-- ==== Sys2Proof/Machine/Yard.lean ====
section
/-! DEFINITION. Fetch, keys and yard-table lookup (R40 to R45, R54, R85 to R100, R343). -/
namespace Sys2Proof.Machine

/-! ## Fetch (R54, R343) -/

/-- Words that an instruction cache holds (R20: 128 KiB). -/
def icacheWords : Nat := 16384

/-- The key slot of the code arena of the function on a core (R331). -/
def State.arenaSlot (s : State) (core : Nat) : Nat :=
  match (s.vf (s.vfOfCore core)).cfg with
  | some c => c.arenaKey
  | none => 0
/-- The word that a core's instruction cache delivers for a byte address, and the state with the word cached: it is read through the
function's arena key (R331, R339), and an error there is corrected (R365). A word already cached is delivered as it was when it was cached
(R54). -/
def State.fetch (s : State) (core addr : Nat) : Word × State :=
  match (s.core core).icache.get? addr with
  | some w => (w, s)
  | none =>
    let w := s.plain (s.arenaSlot core) (qtrOfCore core) addr
    (w, (s.correct addr).updCore core fun c =>
      { c with icache := Table.put (if icacheWords ≤ c.icache.length then c.icache.tail else c.icache) addr w })

/-- Is a byte address inside a context's code bounds (R343)? -/
def Ctx.inCode (c : Ctx) (addr : Nat) : Bool :=
  decide (c.cbase.toNat * 8 ≤ addr) && decide (addr < c.cbound.toNat * 8)

/-- Is a byte address inside the bounds that the block being run was entered with (R343, R354)? -/
def Ctx.inBlockCode (c : Ctx) (addr : Nat) : Bool :=
  decide (c.inBase.toNat * 8 ≤ addr) && decide (addr < c.inBound.toNat * 8)

/-- Entering a block takes up the code bounds as they stand (R354). -/
def Ctx.entered (c : Ctx) : Ctx := { c with inBase := c.cbase, inBound := c.cbound }

/-! ## Keys (R42, R43) -/

def keyWidth : Nat → Nat
  | 0 => 1 | 1 => 2 | 2 => 3 | 3 => 4 | 4 => 6 | 5 => 8 | 6 => 12 | _ => 16

def bitsOf (n : Nat) (f : Nat → Bool) : Nat :=
  (List.range n).foldl (fun m i => if f i then m + 2 ^ i else m) 0

/-- The event bits that a context sees (R43): bit 1 reads `AMAX`.N of its conversion core (R254). -/
def State.eventBits (s : State) (k : Nat) : BitVec 5 :=
  let c := s.ctx k
  let n := roleOf (coreOfCtx k) = 1 && (s.core (coreOfCtx k)).amax.getLsbD 31
  (c.event &&& 0b11101) ||| (if n then 0b00010 else 0)

/-- Live bits of helpers 1 to 10: helper h at bit h - 1. -/
def State.liveMask (s : State) (core : Nat) : Nat :=
  bitsOf 10 fun i => (s.ctx (11 * core + i + 1)).mode.live

/-- Repetitions of the queue still to issue (R230): a repetition issues and retires in one step of this model. -/
def Sequencer.left (q : Sequencer) : Nat :=
  if q.queue.isEmpty then 0 else (q.reps + 1 - q.rep) * q.queue.length - q.pos

/-- The source of a key field (R43); `gen` is the generation that this lookup uses. -/
def State.keySource (s : State) (k : Nat) (gen : BitVec 16) (src : Nat) : Nat :=
  let c := s.ctx k
  let core := s.core (coreOfCtx k)
  if src < 4 then (c.c[src]?.getD 0).toNat
  else if src < 19 then (c.x[src - 3]?.getD 0).toNat % 2 ^ 16
  else if src = 19 then bitsOf 16 fun i => ((core.mbox[i]?).getD .reset).present
  else if src = 20 then bitsOf 16 fun i => ((core.mbox[16 + i]?).getD .reset).present
  else if src = 21 then bitsOf 16 fun i => ((core.mbox[i]?).getD .reset).err
  else if src = 22 then (s.eventBits k).toNat
  else if src = 23 then
    bitsOf 8 (fun i => c.rk (BitVec.ofNat 3 i) ≠ 0) + 2 ^ 8 * bitsOf 8 (fun i => c.rk (BitVec.ofNat 3 i) = 0xFFFF)
  else if src = 24 then (if roleOf (coreOfCtx k) = 2 then core.z.toNat else 0)
  else if src = 25 then
    bitsOf 5 (fun i => match i with
      | 0 => c.ld ≠ 0 | 1 => c.st ≠ 0 | 2 => c.cp ≠ 0 | 3 => c.tl ≠ 0 | _ => core.seq.owner = some k && core.seq.left ≠ 0)
      + (if core.seq.owner = some k then 2 ^ 5 * core.seq.queue.length else 0)
  else if src = 26 then ctxNo k + 2 ^ 4 * s.liveMask (coreOfCtx k)
  else if src = 27 then gen.toNat
  else if src = 28 then c.y0.toNat % 2 ^ 16
  else if src = 29 then c.y1.toNat % 2 ^ 16
  else 0

/-- The key of a header, assembled field by field (R42). -/
def State.keyOf (s : State) (k : Nat) (gen : BitVec 16) (h : Word) : Word :=
  (List.range 4).foldl (fun key i =>
    let f := hdrKey h i
    if keySrc f = 31 then key
    else
      let w := keyWidth (keyWc f)
      (key <<< w) ||| BitVec.ofNat 64 (s.keySource k gen (keySrc f) % 2 ^ w)) 0

/-! ## Tables (R88 to R96) -/

def Gang.yard (g : Gang) (t : BitVec 8) : YardTable := g.yards.getD t.toNat .reset
def Gang.setYard (g : Gang) (t : BitVec 8) (y : YardTable) : Gang := { g with yards := g.yards.put t.toNat y }

def actKind (a : Word) : Nat := (a.extractLsb' 60 4).toNat
def actTarget (a : Word) : Nat := (a.extractLsb' 32 24).toNat
def actP1 (a : Word) : BitVec 16 := a.extractLsb' 16 16
def actP0 (a : Word) : BitVec 16 := a.extractLsb' 0 16

/-- The winning action word: the lowest entry that is not vacant and matches, or else the fallback (R91). -/
def YardGen.lookup (t : YardGen) (key : Word) : Word :=
  match t.entries.find? (fun e => actKind e.2.2.2 ≠ 0 && (key ^^^ e.2.1) &&& e.2.2.1 = 0) with
  | some e => e.2.2.2
  | none => t.fallback

/-- Is core b within a scope of core a (R98, R345)? -/
def inScope (scope : BitVec 3) (a b : Nat) : Bool :=
  if scope.toNat ≤ 1 then a = b
  else if scope.toNat = 2 then shedOfCore a = shedOfCore b
  else if scope.toNat = 3 then qtrOfCore a = qtrOfCore b
  else true

/-- Puts a pair first in a yard cache of 16 (R96). -/
def yardCachePut (l : List YardLine) (y : YardLine) : List YardLine :=
  (y :: l.filter fun z => !(z.table = y.table && z.gen = y.gen && z.asCurrent = y.asCurrent)).take 16

/-- A lookup of context k in a generation acquires the commit that made it, where its core is within the scope (R100). -/
def State.acquireYard (s : State) (k : Nat) (rel : Option YardRel) : State :=
  match rel with
  | some r => if inScope r.scope r.core (coreOfCtx k) then (s.updCtx k fun c => c.see s.next true r.set).tickNext else s
  | none => s

/-- The generation that a lookup of context k in table t uses, its content, and the state with the pair in the yard cache
(R91, R96). With `pinned`, a pin gives the generation. The lookup acquires the commit that made the generation it uses, be that one current,
cached or retained; from a later commit a lookup on an older generation gains nothing (R100). -/
def State.yardUse (s : State) (k : Nat) (t : BitVec 8) (pinned : Bool) : BitVec 16 × YardGen × State :=
  let core := coreOfCtx k
  let g := (s.gangOfCore core).getD 0
  let y := (s.gang g).yard t
  let pin := if pinned then (s.ctx k).pins.find? (·.table = t) else none
  match pin with
  | some p =>
    let copy := if p.gen = y.gen then y.cur else match y.retained with
      | some (rg, rc) => if rg = p.gen then rc else y.cur
      | none => y.cur
    let s1 := s.updCore core fun c =>
      { c with yardCache := yardCachePut c.yardCache { table := t, gen := p.gen, asCurrent := false, copy := copy } }
    (p.gen, copy, s1.acquireYard k copy.rel)
  | none =>
    let line := ((s.core core).yardCache.find? fun z => z.table = t && z.asCurrent).getD
      { table := t, gen := y.gen, asCurrent := true, copy := y.cur }
    let s1 := s.updCore core fun c => { c with yardCache := yardCachePut c.yardCache line }
    (line.gen, line.copy, s1.acquireYard k line.copy.rel)

/-! ## The contexts of a gang, and their pins (R88, R101, R347) -/

/-- The contexts that a gang's save area holds, those held aside for an import block among them (R148, R347). -/
def Gang.savedCtxs (g : Gang) : List Ctx := g.saved.flatMap fun p => p.ctxs ++ p.cores.flatMap (·.aside)
/-- The contexts of a gang: those in its save area until it is restored, or else those on its sheds with those held aside there. -/
def State.gangCtxs (s : State) (g : Gang) : List Ctx :=
  if g.saved.isEmpty then g.ctxs.map s.ctx ++ g.cores.flatMap fun c => (s.core c).aside else g.savedCtxs

/-- Does a context's location, `TPC` or a buoy lie in a range of addresses (R344)? -/
def Ctx.pointsInto (c : Ctx) (lo hi : Nat) : Bool :=
  (c.pc :: c.tpc :: c.buoy.toList).any fun w => decide (lo ≤ pcBlock w) && decide (pcBlock w < hi)
/-- Has a gang code in a range of the arena: its image's code lies there, or a context of it points into it? -/
def State.hasCode (s : State) (g : Gang) (lo hi : Nat) : Bool :=
  (decide (g.image.cbase.toNat * 8 < hi) && decide (lo < g.image.cbound.toNat * 8)) ||
  ((!g.saved.isEmpty || g.state = .resident || g.state = .switching) && (s.gangCtxs g).any fun c => c.pointsInto lo hi)

/-- Does some context of the gang hold a pin, not revoked, on a generation? Saved contexts and those held aside keep their pins (R101). -/
def State.pinned (s : State) (g : Gang) (t : BitVec 8) (gen : BitVec 16) : Bool :=
  (s.gangCtxs g).any fun c => c.pins.any fun p => p.table = t && p.gen = gen && !p.revoked

/-- A retained generation that no context pins any longer goes (R88). -/
def State.dropRetained (s : State) (gang : Nat) (t : BitVec 8) : State :=
  let g := s.gang gang
  let y := g.yard t
  match y.retained with
  | some (rg, _) => if s.pinned g t rg then s else s.updGang gang fun v => v.setYard t { y with retained := none }
  | none => s

/-- The same for every table of a gang. -/
def State.pruneRetained (s : State) (gang : Nat) : State :=
  ((s.gang gang).yards.map fun e => BitVec.ofNat 8 e.1).foldl (fun u t => u.dropRetained gang t) s

/-! ## The queue of commits (R98, R101) -/

/-- The commit of a table that stands at step 2 of R98: the first in the queue whose context is not held aside (R105, R347). -/
def YardTable.first (y : YardTable) : Option Commit := y.commits.find? (!·.aside)
/-- The first commit of a queue whose context is not held aside stands at step 2 of R98 from this resident tick on (R101, assumption 18). -/
def standFirst (now : Nat) : List Commit → List Commit
  | [] => []
  | m :: rest => if m.aside then m :: standFirst now rest else { m with since := now } :: rest
/-- Queued commits are withdrawn; where the one at step 2 goes, the next begins to wait there. -/
def YardTable.withdraw (y : YardTable) (now : Nat) (gone : Commit → Bool) : YardTable :=
  let left := y.commits.filter fun m => !gone m
  { y with commits := if y.first.any gone then standFirst now left else left }
/-- The commit at step 2 leaves the queue; the next one then stands there. -/
def YardTable.takeFirst (y : YardTable) (now : Nat) : YardTable :=
  { y with commits := standFirst now (y.commits.eraseP (!·.aside)) }
/-- The commits of a core's contexts are held aside with them, each with the time that it had stood at step 2 (R105, R347). -/
def YardTable.setAside (y : YardTable) (now core : Nat) : YardTable :=
  let first := y.first
  { y with commits := y.commits.map fun m =>
      if m.aside || coreOfCtx m.ctx ≠ core then m
      else { m with aside := true, since := if first = some m then now - m.since else 0 } }
/-- The commits held aside wait again, in their old places, as their contexts resume; the time that they had stood at step 2 counts on. -/
def YardTable.endAside (y : YardTable) (now core : Nat) : YardTable :=
  { y with commits := y.commits.map fun m =>
      if m.aside && coreOfCtx m.ctx = core then { m with aside := false, since := now - m.since } else m }
def Gang.setAside (g : Gang) (core : Nat) : Gang := { g with yards := g.yards.mapVals fun _ y => y.setAside g.residentTicks core }
def Gang.endAside (g : Gang) (core : Nat) : Gang := { g with yards := g.yards.mapVals fun _ y => y.endAside g.residentTicks core }
/-- Queued commits of a gang's tables are withdrawn. -/
def Gang.withdraw (g : Gang) (gone : Commit → Bool) : Gang :=
  { g with yards := g.yards.mapVals fun _ y => y.withdraw g.residentTicks gone }

/-- Base byte address of the arena window of context k's function (R89, R343). -/
def State.arenaBase (s : State) (k : Nat) : Nat :=
  match (s.vf (vfOf (s.gang ((s.gangOfCore (coreOfCtx k)).getD 0)).vfq)).cfg with
  | some c => c.abase
  | none => 0

/-- Enters the block whose header lies at a byte address, after the code-bound check and the header check (R94, R416); or
the cause and value of the trap, with the state that the reads before it left (R365). A region freed by force is entered without reading it
(R344). -/
def State.enterBlock (s : State) (k addr : Nat) : Except (BitVec 8 × Word × State) State :=
  let c := s.ctx k
  let w := BitVec.ofNat 64 addr
  if !c.inCode addr then .error (5, w, s)
  else if addr % 8 ≠ 0 then .error (1, w, s)
  else if (s.gang ((s.gangOfCore (coreOfCtx k)).getD 0)).gone addr then
    .ok (s.updCtx k fun c => { c.entered with pc := mkPc 0 addr, mode := .ready })
  else
    let (h, s1) := s.fetch (coreOfCtx k) addr
    if headerOk h then .ok (s1.updCtx k fun c => { c.entered with pc := mkPc 0 addr, hdr := h, mode := .ready })
    else .error (1, w, s1)

/-- Contexts of a core, other than k, that are READY or STALLED now (R93, R104). -/
def State.readyOthers (s : State) (k : Nat) : List Nat :=
  (ctxsOfCore (coreOfCtx k)).filter fun j => j ≠ k && (s.ctx j).mode = .ready

/-- The owner's EXIT, `halt` or `stop` acts as `seq.end` (R232): its ownership ends once no repetition is left. -/
def State.endSeq (s : State) (k : Nat) : State :=
  s.updCore (coreOfCtx k) fun c => if c.seq.owner = some k && c.seq.left = 0 then { c with seq := .reset } else c

/-- Context k begins to retire with a reason, and waits for its counters (R93, R104, R116, R351). -/
def State.exitCtx (s : State) (k : Nat) (reason : BitVec 3) (notice : Option (BitVec 5)) : State :=
  (s.updCtx k fun c => { c with mode := .exiting reason notice, hold := [] }).endSeq k

/-- Applies an action word (R93, R94), or gives the cause and value of the trap. -/
def State.applyAction (s : State) (k : Nat) (key act : Word) : Except (BitVec 8 × Word × State) State :=
  let c := s.ctx k
  let go := s.enterBlock k (s.arenaBase k + 8 * actTarget act)
  let sety (y0 y1 : Word) : Except (BitVec 8 × Word × State) State :=
    go.map fun t => t.updCtx k fun d => { d with y0 := y0, y1 := y1 }
  match actKind act with
  | 0 => .error (8, key, s)
  | 1 => go
  | 2 => sety ((actP0 act).zeroExtend 64) ((actP1 act).zeroExtend 64)
  | 3 => sety (c.rx ((actP0 act).setWidth 5)) (c.rx ((actP1 act).setWidth 5))
  | 4 =>
    let notice := if (actP0 act).getLsbD 5 then some ((actP0 act).setWidth 5) else none
    .ok (s.exitCtx k 0 notice)
  | 5 => go.map fun t => t.updCtx k fun d => { d with hold := s.readyOthers k }
  | 6 => .error (9, key, s)
  | _ => .error (10, act, s)

end Sys2Proof.Machine
end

####

The task. Reproduce, word for word and in full, only the lines above that start at the line with "cached or retained;" and run through the line with "let copy := if", both ends included.

Task result.
cached or retained; from a later commit a lookup on an older generation gains nothing (R100). -/
def State.yardUse (s : State) (k : Nat) (t : BitVec 8) (pinned : Bool) : BitVec 16 × YardGen × State :=
  let core := coreOfCtx k
  let g := (s.gangOfCore core).getD 0
  let y := (s.gang g).yard t
  let pin := if pinned then (s.ctx k).pins.find? (·.table = t) else none
  match pin with
  | some p =>
    let copy := if p.gen = y.gen then y.cur else match y.retained with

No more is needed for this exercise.